TASK ITEM
Copy all lines of the listing that include the string "simp".

EXERCISE MATERIALS
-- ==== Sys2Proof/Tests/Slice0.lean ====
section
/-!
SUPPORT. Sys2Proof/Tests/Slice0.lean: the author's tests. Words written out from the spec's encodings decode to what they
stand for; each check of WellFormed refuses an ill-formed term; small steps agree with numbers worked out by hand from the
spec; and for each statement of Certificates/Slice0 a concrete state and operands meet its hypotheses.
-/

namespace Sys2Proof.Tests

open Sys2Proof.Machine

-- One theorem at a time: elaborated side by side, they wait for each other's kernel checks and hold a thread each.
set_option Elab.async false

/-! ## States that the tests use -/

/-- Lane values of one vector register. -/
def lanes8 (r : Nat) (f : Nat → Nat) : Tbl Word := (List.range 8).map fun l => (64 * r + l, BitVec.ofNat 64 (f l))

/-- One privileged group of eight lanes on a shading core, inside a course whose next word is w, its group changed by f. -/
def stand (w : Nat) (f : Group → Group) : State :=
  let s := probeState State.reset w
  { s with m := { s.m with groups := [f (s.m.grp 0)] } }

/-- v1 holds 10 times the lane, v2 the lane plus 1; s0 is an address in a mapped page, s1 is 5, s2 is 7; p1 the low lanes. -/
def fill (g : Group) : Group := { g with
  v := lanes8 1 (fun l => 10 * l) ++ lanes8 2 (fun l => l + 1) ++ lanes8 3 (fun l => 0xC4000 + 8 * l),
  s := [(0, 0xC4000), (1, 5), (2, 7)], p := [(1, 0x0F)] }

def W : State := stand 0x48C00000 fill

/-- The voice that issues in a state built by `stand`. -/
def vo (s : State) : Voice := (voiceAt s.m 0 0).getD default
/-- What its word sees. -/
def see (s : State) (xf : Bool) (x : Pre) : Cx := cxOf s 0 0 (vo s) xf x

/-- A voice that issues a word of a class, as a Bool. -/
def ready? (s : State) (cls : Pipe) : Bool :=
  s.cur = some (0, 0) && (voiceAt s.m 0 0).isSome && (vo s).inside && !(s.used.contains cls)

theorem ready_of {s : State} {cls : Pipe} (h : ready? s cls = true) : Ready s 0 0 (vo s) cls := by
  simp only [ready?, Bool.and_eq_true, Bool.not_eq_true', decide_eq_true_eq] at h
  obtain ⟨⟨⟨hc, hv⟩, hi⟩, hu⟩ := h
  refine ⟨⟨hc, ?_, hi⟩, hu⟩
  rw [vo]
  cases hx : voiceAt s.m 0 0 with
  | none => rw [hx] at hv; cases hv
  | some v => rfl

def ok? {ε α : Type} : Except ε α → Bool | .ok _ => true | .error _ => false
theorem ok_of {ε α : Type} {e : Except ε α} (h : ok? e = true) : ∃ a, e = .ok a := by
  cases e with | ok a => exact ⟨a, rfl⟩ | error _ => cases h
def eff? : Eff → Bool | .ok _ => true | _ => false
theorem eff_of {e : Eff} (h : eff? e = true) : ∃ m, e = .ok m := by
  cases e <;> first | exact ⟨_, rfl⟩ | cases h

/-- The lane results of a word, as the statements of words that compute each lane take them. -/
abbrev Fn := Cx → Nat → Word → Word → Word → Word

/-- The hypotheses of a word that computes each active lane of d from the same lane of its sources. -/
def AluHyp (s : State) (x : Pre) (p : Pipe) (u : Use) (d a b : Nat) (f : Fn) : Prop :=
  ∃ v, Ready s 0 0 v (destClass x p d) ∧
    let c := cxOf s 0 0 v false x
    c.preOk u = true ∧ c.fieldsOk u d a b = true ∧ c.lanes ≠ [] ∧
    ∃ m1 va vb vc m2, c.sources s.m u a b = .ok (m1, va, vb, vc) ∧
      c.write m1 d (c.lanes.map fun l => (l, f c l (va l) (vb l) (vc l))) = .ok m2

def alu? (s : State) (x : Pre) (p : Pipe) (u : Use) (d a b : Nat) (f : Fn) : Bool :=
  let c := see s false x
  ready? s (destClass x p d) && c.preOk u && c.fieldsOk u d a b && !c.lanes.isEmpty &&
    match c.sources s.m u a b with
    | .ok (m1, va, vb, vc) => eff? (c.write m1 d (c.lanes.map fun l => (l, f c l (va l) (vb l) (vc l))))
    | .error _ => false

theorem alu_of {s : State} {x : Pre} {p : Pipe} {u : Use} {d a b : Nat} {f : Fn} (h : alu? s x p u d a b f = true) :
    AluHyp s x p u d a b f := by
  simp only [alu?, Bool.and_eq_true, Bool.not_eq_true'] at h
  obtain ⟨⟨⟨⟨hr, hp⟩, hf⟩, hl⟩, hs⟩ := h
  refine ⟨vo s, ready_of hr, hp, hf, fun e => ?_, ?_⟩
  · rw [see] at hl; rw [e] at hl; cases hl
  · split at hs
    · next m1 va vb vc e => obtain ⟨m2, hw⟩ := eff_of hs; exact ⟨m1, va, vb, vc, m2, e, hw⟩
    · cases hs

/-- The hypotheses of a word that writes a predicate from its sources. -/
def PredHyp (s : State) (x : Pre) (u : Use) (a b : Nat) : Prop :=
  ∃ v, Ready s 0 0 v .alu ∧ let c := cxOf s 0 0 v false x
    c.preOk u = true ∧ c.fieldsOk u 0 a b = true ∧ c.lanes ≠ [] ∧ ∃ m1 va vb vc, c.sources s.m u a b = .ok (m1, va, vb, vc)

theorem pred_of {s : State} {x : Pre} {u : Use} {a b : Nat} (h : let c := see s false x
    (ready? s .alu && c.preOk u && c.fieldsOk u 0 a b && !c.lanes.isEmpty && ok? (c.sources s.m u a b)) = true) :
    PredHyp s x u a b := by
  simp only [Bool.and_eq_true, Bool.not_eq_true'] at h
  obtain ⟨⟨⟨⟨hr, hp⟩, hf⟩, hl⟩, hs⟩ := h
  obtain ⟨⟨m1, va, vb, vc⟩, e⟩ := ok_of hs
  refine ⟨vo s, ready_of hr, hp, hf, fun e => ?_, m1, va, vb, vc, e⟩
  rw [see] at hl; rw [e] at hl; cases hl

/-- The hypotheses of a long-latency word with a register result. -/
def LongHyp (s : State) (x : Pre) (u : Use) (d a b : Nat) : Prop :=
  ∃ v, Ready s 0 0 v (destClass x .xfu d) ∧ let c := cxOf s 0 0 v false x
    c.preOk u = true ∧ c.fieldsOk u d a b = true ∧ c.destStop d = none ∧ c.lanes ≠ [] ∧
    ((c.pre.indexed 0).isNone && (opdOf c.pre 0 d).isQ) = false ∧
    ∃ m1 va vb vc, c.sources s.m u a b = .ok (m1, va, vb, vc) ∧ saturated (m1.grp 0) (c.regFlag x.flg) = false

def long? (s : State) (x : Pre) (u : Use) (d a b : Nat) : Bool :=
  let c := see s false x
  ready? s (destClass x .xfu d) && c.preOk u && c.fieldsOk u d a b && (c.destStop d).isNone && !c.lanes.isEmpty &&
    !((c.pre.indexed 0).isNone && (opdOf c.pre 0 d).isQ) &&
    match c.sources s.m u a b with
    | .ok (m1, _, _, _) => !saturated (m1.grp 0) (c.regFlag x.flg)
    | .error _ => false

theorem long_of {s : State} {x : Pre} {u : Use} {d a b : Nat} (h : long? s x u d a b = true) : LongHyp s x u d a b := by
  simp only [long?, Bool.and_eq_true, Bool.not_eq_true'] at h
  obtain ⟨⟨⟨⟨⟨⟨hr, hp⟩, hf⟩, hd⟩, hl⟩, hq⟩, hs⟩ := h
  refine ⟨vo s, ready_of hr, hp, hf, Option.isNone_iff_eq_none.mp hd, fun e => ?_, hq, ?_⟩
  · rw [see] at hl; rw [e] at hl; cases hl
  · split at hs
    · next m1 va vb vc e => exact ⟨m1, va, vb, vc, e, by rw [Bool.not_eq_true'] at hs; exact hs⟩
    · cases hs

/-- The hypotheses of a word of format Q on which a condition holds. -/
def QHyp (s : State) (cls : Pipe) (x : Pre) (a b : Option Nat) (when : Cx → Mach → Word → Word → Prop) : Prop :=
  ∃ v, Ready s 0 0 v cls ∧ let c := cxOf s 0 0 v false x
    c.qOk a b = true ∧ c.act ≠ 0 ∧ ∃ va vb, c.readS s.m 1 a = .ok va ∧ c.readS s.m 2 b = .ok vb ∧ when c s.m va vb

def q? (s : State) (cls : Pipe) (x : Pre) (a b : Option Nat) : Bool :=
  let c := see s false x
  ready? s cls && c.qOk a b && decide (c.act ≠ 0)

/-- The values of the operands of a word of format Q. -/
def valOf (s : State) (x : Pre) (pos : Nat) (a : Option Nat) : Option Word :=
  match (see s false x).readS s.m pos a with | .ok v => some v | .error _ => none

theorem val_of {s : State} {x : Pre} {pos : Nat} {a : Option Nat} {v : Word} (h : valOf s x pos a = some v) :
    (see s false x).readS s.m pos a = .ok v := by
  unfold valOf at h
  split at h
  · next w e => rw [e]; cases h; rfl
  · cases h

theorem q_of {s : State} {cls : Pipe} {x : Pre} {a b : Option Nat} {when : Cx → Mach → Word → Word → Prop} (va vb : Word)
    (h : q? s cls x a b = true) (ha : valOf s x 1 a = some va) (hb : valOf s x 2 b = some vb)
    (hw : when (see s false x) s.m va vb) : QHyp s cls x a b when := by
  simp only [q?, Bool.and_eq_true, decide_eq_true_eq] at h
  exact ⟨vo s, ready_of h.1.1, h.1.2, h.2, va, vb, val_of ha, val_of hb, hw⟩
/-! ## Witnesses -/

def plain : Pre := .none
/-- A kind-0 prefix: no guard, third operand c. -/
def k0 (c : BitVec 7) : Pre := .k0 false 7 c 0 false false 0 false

EXPECTED ANSWER
  simp only [ready?, Bool.and_eq_true, Bool.not_eq_true', decide_eq_true_eq] at h
  simp only [alu?, Bool.and_eq_true, Bool.not_eq_true'] at h
  simp only [Bool.and_eq_true, Bool.not_eq_true'] at h
  simp only [long?, Bool.and_eq_true, Bool.not_eq_true'] at h
  simp only [q?, Bool.and_eq_true, decide_eq_true_eq] at h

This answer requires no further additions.